What sets this story apart?  It’s a stellar example of the third person limited point of view.  Mr. Osborne offers us deep access to Martha’s thought and this access is crucial to the ending of the story.  The reader may have been jarred had Mr. Osborne started out with a wider third person before zooming in on Martha’s consciousness.  This is Martha’s story, so the author takes her hand and remains with her throughout.  This is also fitting because of the themes of solitude and disconnection from society.  Preventing the reader from accessing the thoughts of others allows him or her to understand Martha’s point of view.  She’s in her own head all the time and we share the experience with her.

Choosing the right point of view can be problematic.  I’m thinking of one of my current story ideas and I’m not sure which way to go.  Perhaps the solution can be found in thinking of the ending of the story and working backwards.  Mr. Osborne’s ending requires a blending of firmly grasping reality and slipping slightly into dream consciousness.  In the first person, this may be difficult because a first-person narrator could not offer objective commentary.  In the second person, the narrator would have to contend with the consciousness of the “you” and that of the reader.  The third-person limited is just right because it allows Mr. Osborne the best of both worlds: he can tell you what is really happening and tell you what is happening in Martha’s head.

Mr. Osborne also offers a master class in how to write dreams.  We’ve all been warned to avoid the cliche it-was-all-a-dream ending.  Why?  Because it’s a cheat.  Mr. Osborne warps reality in a meaningful manner.  Martha has dreams in the first half of the story and these do indeed illuminate her psychology for the reader.  Martha is forced to confront her trouble relating to others (a central character facet that leads to the conclusion).  The dreams are also not terribly abstract.  Mr. Osborne isn’t putting you into the role of a psychiatrist by offering some way-out-there descriptions of things.  A lesser writer (such as myself) would make the dreams so strange that the reader would be forced to take out pad and pencil and figure out what is going on.  Further, Mr. Osborne us careful to let us know when Martha is dreaming and when she is not.  Some writers would not be as vigilant in using the key words and phrases: “began to dream,” “awoke,” “got up,” “wrote down her dream straightaway.”

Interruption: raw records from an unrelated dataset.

-- ==== Sys2Proof/Tests/Slice0.lean ====
section
/-! SUPPORT. The model's own tests. Expected values come from spec/95_test_vectors.md (the vector is named) or, for
encodings, from the formats of spec/30_encoding.md and opcode_table.json. The witnesses show that the hypotheses of the
obligations can be met. -/

namespace Sys2Proof.Tests

open Sys2Proof.Machine

/-! ### Helpers -/

def testParams : Params where
  maxIndexBytes := 4294967295
  maxRowBytes := 4294967295
  rle4AbsUnit := .bytes
  rle4RunPhase := .highFirst
  bands16 := 1
  bps16 := 16

/-- A latched configuration whose rows start at source address 0. -/
def cfgOf (w hs : Int) (bpp : BitVec 16) (comp : Word) (srcLen : Nat) : Latched where
  w := w
  hs := hs
  bpp := bpp
  comp := comp
  off := 0
  srcLen := srcLen

/-- A state with the ideal source, in a phase and with a latched configuration. -/
def at' (ph : Phase) (c : Latched) : State :=
  { State.reset with params := testParams, srcModel := .ideal, phase := ph, cfg := c }

/-- An RLE8 decode of a `w` by `l` image with this payload. -/
def rle8 (w l : Int) (p : List Byte) : State :=
  { at' .rleDecode (cfgOf w l 8 1 p.length) with p := p }

/-- The same in RLE4. -/
def rle4 (w l : Int) (p : List Byte) : State :=
  { at' .rleDecode (cfgOf w l 4 2 p.length) with p := p, mode := .rle4 }

/-- A row of bytes in ROW. -/
def withRow (bs : List Byte) (s : State) : State := { s with row := Memory.writeAll [] 0 bs }

/-- The next state of an outcome. -/
def nextOf : Host.Outcome State Fault Refusal → Option State
  | .next s => some s
  | .fault _ => none
  | .refused _ => none

/-- The index, cursor and input position an RLE command leaves. -/
def rleOut (n : Nat) (o : Host.Outcome State Fault Refusal) : Option (List Byte × Nat × Nat) :=
  (nextOf o).map fun s => (s.idx.slice 0 n, s.op, s.ip)

/-- The first `n` bytes of ROW a transform leaves. -/
def rowOut (n : Nat) (o : Host.Outcome State Fault Refusal) : Option (List Byte) :=
  (nextOf o).map fun s => s.row.slice 0 n

/-! ### Well-formedness: an ill-formed term for each check -/

theorem test_wf_run8_count : (Instr.run8 0 1).wf .bytes .rle8 = false := by decide
theorem test_wf_run8_mode : (Instr.run8 4 1).wf .bytes .rle4 = false := by decide
theorem test_wf_run4_count : (Instr.run4 0 1).wf .bytes .rle4 = false := by decide
theorem test_wf_run4_mode : (Instr.run4 4 1).wf .bytes .rle8 = false := by decide
theorem test_wf_delta_operands : (Instr.delta none).wf .bytes .rle8 = false := by decide
theorem test_wf_abs8_count : (Instr.abs8 2 [1, 2] none).wf .bytes .rle8 = false := by decide
theorem test_wf_abs8_literals : (Instr.abs8 3 [1, 2] (some 0)).wf .bytes .rle8 = false := by decide
theorem test_wf_abs8_pad_missing : (Instr.abs8 3 [1, 2, 3] none).wf .bytes .rle8 = false := by decide
theorem test_wf_abs8_pad_extra : (Instr.abs8 4 [1, 2, 3, 4] (some 0)).wf .bytes .rle8 = false := by decide
theorem test_wf_abs8_mode : (Instr.abs8 4 [1, 2, 3, 4] none).wf .bytes .rle4 = false := by decide
theorem test_wf_abs4_unit : (Instr.abs4 3 [1, 2, 3] (some 0)).wf .pixels .rle4 = false := by decide
theorem test_wf_abs4_mode : (Instr.abs4 3 [1, 2, 3] (some 0)).wf .bytes .rle8 = false := by decide
theorem test_wf_write_width : (Instr.regWrite 2 0x08 1).wf .bytes .rle8 = false := by decide
theorem test_wf_write_alignment : (Instr.regWrite 4 0x09 1).wf .bytes .rle8 = false := by decide
theorem test_wf_write_ctrl : (Instr.regWrite 4 0x00 1).wf .bytes .rle8 = false := by decide
theorem test_wf_read_width : (Instr.regRead 1 0x08).wf .bytes .rle8 = false := by decide
theorem test_wf_read_alignment : (Instr.regRead 4 0x0A).wf .bytes .rle8 = false := by decide
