-- ==== Sys2Proof/Machine/Mapping.lean ====
section
/-! DEFINITION. The meanings of OPEN and CLOSE and of the raw accesses (41_mapping_and_raw_access.md). -/

namespace Sys2Proof.Machine

/-- OPEN (R142). -/
def execOpenCmd (s : State) : Result := runCommand .openCmd s

/-- CLOSE (R143). -/
def execCloseCmd (s : State) : Result := runCommand .closeCmd s

/-- READ_REG(i) (R146), performed by the acting controller, which reaches the window only while it is open (R51); a raised
error ends its command (R202; log entry 14). -/
def execReadReg (i : Nat) (s : State) : Result := settleError (readReg i s)

/-- WRITE_REG(i, v) (R147), performed by the acting controller, which reaches the window only while it is open (R51); a
raised error ends its command (R202; log entry 14). -/
def execWriteReg (i : Nat) (v : Word) (s : State) : Result := settleError (writeReg i v s)

end Sys2Proof.Machine
end

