/-! ### State.answer -/

@[simp] theorem State.answer_rf (s : State) (v : Word) : (s.answer v).rf = s.rf := rfl
@[simp] theorem State.answer_ctrls (s : State) (v : Word) : (s.answer v).ctrls = s.ctrls := rfl
@[simp] theorem State.answer_refused (s : State) (v : Word) : (s.answer v).refused = s.refused := rfl
@[simp] theorem State.answer_pinCheck (s : State) (v : Word) : (s.answer v).pinCheck = s.pinCheck := rfl
@[simp] theorem State.answer_cur (s : State) (v : Word) : (s.answer v).cur = s.cur := rfl
@[simp] theorem State.answer_rdata (s : State) (v : Word) : (s.answer v).rdata = v := rfl
@[simp] theorem State.answer_draws (s : State) (v : Word) : (s.answer v).draws = s.draws := rfl
@[simp] theorem State.answer_opens (s : State) (v : Word) : (s.answer v).opens = s.opens := rfl
@[simp] theorem State.answer_levels (s : State) (v : Word) : (s.answer v).levels = s.levels := rfl
@[simp] theorem State.answer_sched (s : State) (v : Word) : (s.answer v).sched = s.sched := rfl

/-! ### State.withRf -/

@[simp] theorem State.withRf_rf (s : State) (rf : RegFile) : (s.withRf rf).rf = rf := rfl
@[simp] theorem State.withRf_ctrls (s : State) (rf : RegFile) : (s.withRf rf).ctrls = s.ctrls := rfl
@[simp] theorem State.withRf_refused (s : State) (rf : RegFile) : (s.withRf rf).refused = s.refused := rfl
@[simp] theorem State.withRf_pinCheck (s : State) (rf : RegFile) : (s.withRf rf).pinCheck = s.pinCheck := rfl
@[simp] theorem State.withRf_cur (s : State) (rf : RegFile) : (s.withRf rf).cur = s.cur := rfl
@[simp] theorem State.withRf_rdata (s : State) (rf : RegFile) : (s.withRf rf).rdata = s.rdata := rfl
@[simp] theorem State.withRf_draws (s : State) (rf : RegFile) : (s.withRf rf).draws = s.draws := rfl
@[simp] theorem State.withRf_opens (s : State) (rf : RegFile) : (s.withRf rf).opens = s.opens := rfl
@[simp] theorem State.withRf_levels (s : State) (rf : RegFile) : (s.withRf rf).levels = s.levels := rfl
@[simp] theorem State.withRf_sched (s : State) (rf : RegFile) : (s.withRf rf).sched = s.sched := rfl

/-! ### State.modifyActor -/

@[simp] theorem State.modifyActor_rf (s : State) (f : Ctrl → Ctrl) : (s.modifyActor f).rf = s.rf := rfl
@[simp] theorem State.modifyActor_ctrls (s : State) (f : Ctrl → Ctrl) : (s.modifyActor f).ctrls = s.ctrls.modify s.cur f := rfl
@[simp] theorem State.modifyActor_refused (s : State) (f : Ctrl → Ctrl) : (s.modifyActor f).refused = s.refused := rfl
@[simp] theorem State.modifyActor_pinCheck (s : State) (f : Ctrl → Ctrl) : (s.modifyActor f).pinCheck = s.pinCheck := rfl
@[simp] theorem State.modifyActor_cur (s : State) (f : Ctrl → Ctrl) : (s.modifyActor f).cur = s.cur := rfl
@[simp] theorem State.modifyActor_rdata (s : State) (f : Ctrl → Ctrl) : (s.modifyActor f).rdata = s.rdata := rfl
@[simp] theorem State.modifyActor_draws (s : State) (f : Ctrl → Ctrl) : (s.modifyActor f).draws = s.draws := rfl
@[simp] theorem State.modifyActor_opens (s : State) (f : Ctrl → Ctrl) : (s.modifyActor f).opens = s.opens := rfl
@[simp] theorem State.modifyActor_levels (s : State) (f : Ctrl → Ctrl) : (s.modifyActor f).levels = s.levels := rfl
@[simp] theorem State.modifyActor_sched (s : State) (f : Ctrl → Ctrl) : (s.modifyActor f).sched = s.sched := rfl

/-! ### State.withPending -/

@[simp] theorem State.withPending_rf (s : State) (ws : List (BitVec 64)) : (s.withPending ws).rf = s.rf := rfl
@[simp] theorem State.withPending_ctrls (s : State) (ws : List (BitVec 64)) : (s.withPending ws).ctrls = s.ctrls.modify s.cur fun k => { k with pending := ws } := rfl
@[simp] theorem State.withPending_refused (s : State) (ws : List (BitVec 64)) : (s.withPending ws).refused = s.refused := rfl
@[simp] theorem State.withPending_pinCheck (s : State) (ws : List (BitVec 64)) : (s.withPending ws).pinCheck = s.pinCheck := rfl
@[simp] theorem State.withPending_cur (s : State) (ws : List (BitVec 64)) : (s.withPending ws).cur = s.cur := rfl
@[simp] theorem State.withPending_rdata (s : State) (ws : List (BitVec 64)) : (s.withPending ws).rdata = s.rdata := rfl
@[simp] theorem State.withPending_draws (s : State) (ws : List (BitVec 64)) : (s.withPending ws).draws = s.draws := rfl
@[simp] theorem State.withPending_opens (s : State) (ws : List (BitVec 64)) : (s.withPending ws).opens = s.opens := rfl
@[simp] theorem State.withPending_levels (s : State) (ws : List (BitVec 64)) : (s.withPending ws).levels = s.levels := rfl
@[simp] theorem State.withPending_sched (s : State) (ws : List (BitVec 64)) : (s.withPending ws).sched = s.sched := rfl

/-! ### endCommand -/

@[simp] theorem endCommand_rf (st : Status) (level : Bool) (s : State) :
    (endCommand st level s).rf = s.rf := rfl
@[simp] theorem endCommand_ctrls (st : Status) (level : Bool) (s : State) :
    (endCommand st level s).ctrls = s.ctrls.modify s.cur fun k => k.finish (rspWord st level) (Config.freeTemp s.draws s.cur) := rfl
@[simp] theorem endCommand_refused (st : Status) (level : Bool) (s : State) :
    (endCommand st level s).refused = s.refused := rfl
@[simp] theorem endCommand_pinCheck (st : Status) (level : Bool) (s : State) :
    (endCommand st level s).pinCheck = s.pinCheck := rfl
@[simp] theorem endCommand_cur (st : Status) (level : Bool) (s : State) :
    (endCommand st level s).cur = s.cur := rfl
@[simp] theorem endCommand_rdata (st : Status) (level : Bool) (s : State) :
    (endCommand st level s).rdata = s.rdata := rfl
@[simp] theorem endCommand_draws (st : Status) (level : Bool) (s : State) :
    (endCommand st level s).draws = s.draws + 1 := rfl
@[simp] theorem endCommand_opens (st : Status) (level : Bool) (s : State) :
    (endCommand st level s).opens = s.opens := rfl
@[simp] theorem endCommand_levels (st : Status) (level : Bool) (s : State) :
    (endCommand st level s).levels = s.levels := rfl
@[simp] theorem endCommand_sched (st : Status) (level : Bool) (s : State) :
    (endCommand st level s).sched = s.sched := rfl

Mr. Osborne is also very careful to establish the “rules” of the lucid dreaming workshop.  When Martha reaches for the wall in the end of the story, it means something to us.  Why?  Because the lucid dreaming expert person told us that rubbing a rough surface will change the dream immediately, and then Mr. Osborne has Martha do just that during one of her less-than-satisfying dreams in the resort.  The reader will follow you wherever you want to go, but you need to establish the specific rules of the world you’re creating.  Mr. Osborne follows his own rules, which is important when he gets to the ending of the story.  He gets a TINY bit abstract and that’s okay.  It’s the end of the story and Martha is undergoing a…very important experience.  The reader understands the significance of rubbing a rough surface, so it means an awful lot.

What Should We Steal?

  • Choose your point of view by working backwards.  If you’re not sure which POV to use, consider which would facilitate the ending you have in mind.
  • Employ dreams as a tool, not a story element unto themselves.  If you’re listening to “Tomorrow Never Knows,” okay, fine; the “dream” is the point.  In a narrative, the dream must simply be another facet of the world and characters you create.
  • Establish the unique rules of your world very quickly and adhere to them.  Think of something like Star Trek: The Next Generation.  (I do this all the time.)  Does it make sense that the Enterprise can go faster than the speed of light?  Sure.  The writers established the “how” of the warp drive and adhere to the rules of the technology very closely.